==== Records to use

theorem happened_tcpReadEvent {i : Instr} {txn : TcpTxn} {fc : Byte} {fin : TxnEnd → State → Result} {ph : TcpPhase}
    {s : State} (hi : i ∈ tcpAll) (hp : txn = .preRead → i = .tcpWrCoil) (hrd : i ∈ tcpReads ∨ txn = .preRead)
    (hfin : ∀ e t, AtEnd s t → TxnEndOk e → Happened i (.tcp txn ph) s (fin e t)) :
    Happened i (.tcp txn ph) s (tcpReadEvent i txn fc fin ph s) := by
  have hm : i ≠ .tcpWrMulti := by
    rintro rfl
    rcases hrd with h | h
    · simp at h
    · cases hp h
  unfold tcpReadEvent
  cases ph with
  | tx frame =>
    refine happened_awaitTx fun n t hc hw => ?_
    split
    · exact hfin _ _ ⟨hc.withWork _, by rw [hw], by rw [hw]; exact id⟩ ⟨by simp, by simp⟩
    · exact .moves _ _ hc fun h => ⟨⟨fun h => absurd h hm, hi, hp, trivial⟩, by rw [hw]; exact h.rxbuf⟩
  | header =>
    refine happened_awaitRx fun hdr t hc hw hl => ?_
    have hi' : t.work.i = s.work.i := by rw [hw]
    have h9 : s.work.rxbuf.length ≤ 260 → hdr.length ≤ 260 := fun _ => by omega
    simp only []
    split
    · exact hfin _ _ ⟨hc.withWork _, hi', h9⟩ ⟨by simp, by simp⟩
    · unfold tcpReadHeader
      split
      · split
        · exact hfin _ _ ⟨hc.withWork _, hi', h9⟩ ⟨by simp, by simp⟩
        · exact hfin _ _ ⟨hc.withWork _, hi', h9⟩ ⟨by simp, by simp⟩
        · simp only []
          split
          · exact hfin _ _ ⟨hc.withWork _, hi', h9⟩ ⟨by rintro d ⟨⟩; simp, by simp⟩
          · exact .moves _ _ (hc.withWork _) fun h => ⟨⟨fun h => absurd h hm, hi, hp, hrd, ‹_›⟩, h9 h.rxbuf⟩
      · split
        · exact .moves _ _ (hc.withWork _) fun h => ⟨⟨fun h => absurd h hm, hi, hp, trivial⟩, h9 h.rxbuf⟩
        · exact hfin _ _ ⟨hc.withWork _, hi', h9⟩ ⟨by simp, by simp⟩
  | payload =>
    refine happened_awaitRx fun d t hc hw hl => ?_
    have hi' : t.work.i = s.work.i := by rw [hw]
    have hb := s.work.bcnt.isLt
    have hd : s.work.rxbuf.length ≤ 260 → d.length ≤ 260 := fun _ => by omega
    simp only []
    split
    · exact hfin _ _ ⟨hc.withWork _, hi', hd⟩ ⟨by simp, by simp⟩
    · exact hfin _ _ ⟨hc.withWork _, hi', hd⟩ ⟨by rintro d ⟨⟩; omega, by simp⟩
  | rest =>
    refine happened_stray fun h => ?_
    have hh := h.2.2.2
    rcases hrd with hr | hr
    · cases i <;> simp at hr hh
    · simp [hr] at hh

theorem happened_tcpWriteEvent {i : Instr} {fc : Byte} {fin : TxnEnd → State → Result} {ph : TcpPhase} {s : State}
    (hi : i ∈ tcpWrites) (hfin : ∀ e t, AtEnd s t → TxnEndOk e → Happened i (.tcp .main ph) s (fin e t)) :
    Happened i (.tcp .main ph) s (tcpWriteEvent i .main fc fin ph s) := by
  have ha : i ∈ tcpAll := tcpAll_cases.2 (.inr hi)
  unfold tcpWriteEvent
  cases ph with
  | tx frame =>
    refine happened_awaitTx fun n t hc hw => ?_
    split
    · exact hfin _ _ ⟨hc, by rw [hw], by rw [hw]; exact id⟩ ⟨by simp, by simp⟩
    · exact .moves _ _ hc fun h =>
        ⟨⟨by rw [hw, hc.latched]; exact h.point.1, ha, by simp, trivial⟩, by rw [hw]; exact h.rxbuf⟩
  | header =>
    refine happened_awaitRx fun hdr t hc hw hl => ?_
    have hi' : t.work.i = s.work.i := by rw [hw]
    have h9 : s.work.rxbuf.length ≤ 260 → hdr.length ≤ 260 := fun _ => by omega
    simp only []
    split
    · exact hfin _ _ ⟨hc.withWork _, hi', h9⟩ ⟨by simp, by simp⟩
    · unfold tcpWriteHeader
      split
      · exact hfin _ _ ⟨hc.withWork _, hi', h9⟩ ⟨by simp, by simp⟩
      · split
        · exact hfin _ _ ⟨hc.withWork _, hi', h9⟩ ⟨by simp, by simp⟩
        · exact hfin _ _ ⟨hc.withWork _, hi', h9⟩ ⟨by simp, by simp⟩
        · refine .moves _ _ (hc.withWork _) fun h => ⟨⟨?_, ha, by simp, hi, rfl⟩, h9 h.rxbuf⟩
          show i = .tcpWrMulti → t.work.i.toNat < t.latched.qty.toNat
          rw [hi', hc.latched]
          exact h.point.1
  | rest =>
    refine happened_awaitRx fun d t hc hw hl => ?_
    have hi' : t.work.i = s.work.i := by rw [hw]
    have hd : s.work.rxbuf.length ≤ 260 → d.length ≤ 260 := fun _ => by omega
    simp only []
    split
    · exact hfin _ _ ⟨hc.withWork _, hi', hd⟩ ⟨by simp, by simp⟩
    · exact hfin _ _ ⟨hc.withWork _, hi', hd⟩ ⟨by rintro d ⟨⟩; simp, by simp⟩
  | payload =>
    refine happened_stray fun h => ?_
    have hh := h.2.2.2.1
    cases i <;> simp at hi hh

theorem happened_tcpReadEnd {i : Instr} {pt : Point} {s t : State} {fc : Byte} {e : TxnEnd} (hi : i ∈ tcpReads)
    (ht : AtEnd s t) (he : TxnEndOk e) : Happened i pt s (tcpReadEnd fc e t) := by
  have hz := t.work.zf.isLt
  have hnr : i ∉ rtuReads := by cases i <;> simp at hi ⊢
  cases e with
  | ok d =>
    exact .ends _ _ _ _ ht.carried he.ending
      (fun _ => ⟨by simpa using he.short d rfl, fun _ h => absurd hi h, fun h => absurd h hnr, by simp⟩)
      fun h => ⟨by simp, ht.rxbuf h.rxbuf⟩
  | fail c =>
    exact .ends _ _ _ _ ht.carried he.ending
      (fun _ => ⟨by simp; omega, fun _ h => absurd hi h, fun h => absurd h hnr, by simp⟩)
      fun h => ⟨by simp, ht.rxbuf h.rxbuf⟩
  | serverExc k =>
    exact .ends _ _ _ _ ht.carried he.ending (fun _ => BytesOk.nil i _) fun h => ⟨by simp, ht.rxbuf h.rxbuf⟩

theorem happened_tcpWriteEnd {i : Instr} {pt : Point} {s t : State} {e : TxnEnd} (ht : AtEnd s t) (he : TxnEndOk e) :
    Happened i pt s (tcpWriteEnd e t) :=
  .ends _ _ _ _ ht.carried he.ending (fun _ => BytesOk.nil i _) fun h => ⟨by simp, ht.rxbuf h.rxbuf⟩

theorem happened_tcpPreReadEnd {pt : Point} {s t : State} {e : TxnEnd} (ht : AtEnd s t) :
    Happened .tcpWrCoil pt s (tcpPreReadEnd e t) := by
  have hw : ∀ u : State, AtEnd s u → Happened .tcpWrCoil pt s (tcpCoilWrite u) := fun u hu =>
    happened_tcpSend hu.carried hu.rxbuf (by simp) (by simp) (by simp)
  cases e with
  | ok d =>
    rw [tcpPreReadEnd_ok]
    split
    · exact .ends _ _ _ _ (ht.carried.withWork _) ⟨by simp, by simp, by simp⟩ (fun _ => BytesOk.nil _ _)
        fun h => ⟨by simp, ht.rxbuf h.rxbuf⟩
    · exact hw _ (ht.withWork rfl rfl)
  | fail c => rw [tcpPreReadEnd_absorbs (by simp)]; exact hw _ (ht.withWork rfl rfl)
  | serverExc k => rw [tcpPreReadEnd_absorbs (by simp)]; exact hw _ (ht.withWork rfl rfl)

theorem qty_le_of_multi {pt : Point} {s : State} (h : Before .tcpWrMulti pt s) : s.latched.qty.toNat ≤ 127 := by
  have := h.legal
  simp [legal, argsOk, Config.wdataWords] at this
  exact this.2.2

theorem happened_tcpMultiSend {pt : Point} {s t : State} (hc : Carried s t)
    (hr : s.work.rxbuf.length ≤ 260 → t.work.rxbuf.length ≤ 260)
    (hi : Before .tcpWrMulti pt s → t.work.i.toNat < s.latched.qty.toNat) :
    Happened .tcpWrMulti pt s (tcpMultiSend t) := by
  unfold tcpMultiSend
  split
  · exact .faults _
  · exact happened_tcpSend hc hr (by simp) (by simp) fun h _ => hi h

========

### Assignment
Look above for the line containing "i ∈ tcpReads)" and the line containing "have hz := t.work.zf.isLt". Transcribe both, with the lines between them, exactly.

### Final answer
theorem happened_tcpReadEnd {i : Instr} {pt : Point} {s t : State} {fc : Byte} {e : TxnEnd} (hi : i ∈ tcpReads)
    (ht : AtEnd s t) (he : TxnEndOk e) : Happened i pt s (tcpReadEnd fc e t) := by
  have hz := t.work.zf.isLt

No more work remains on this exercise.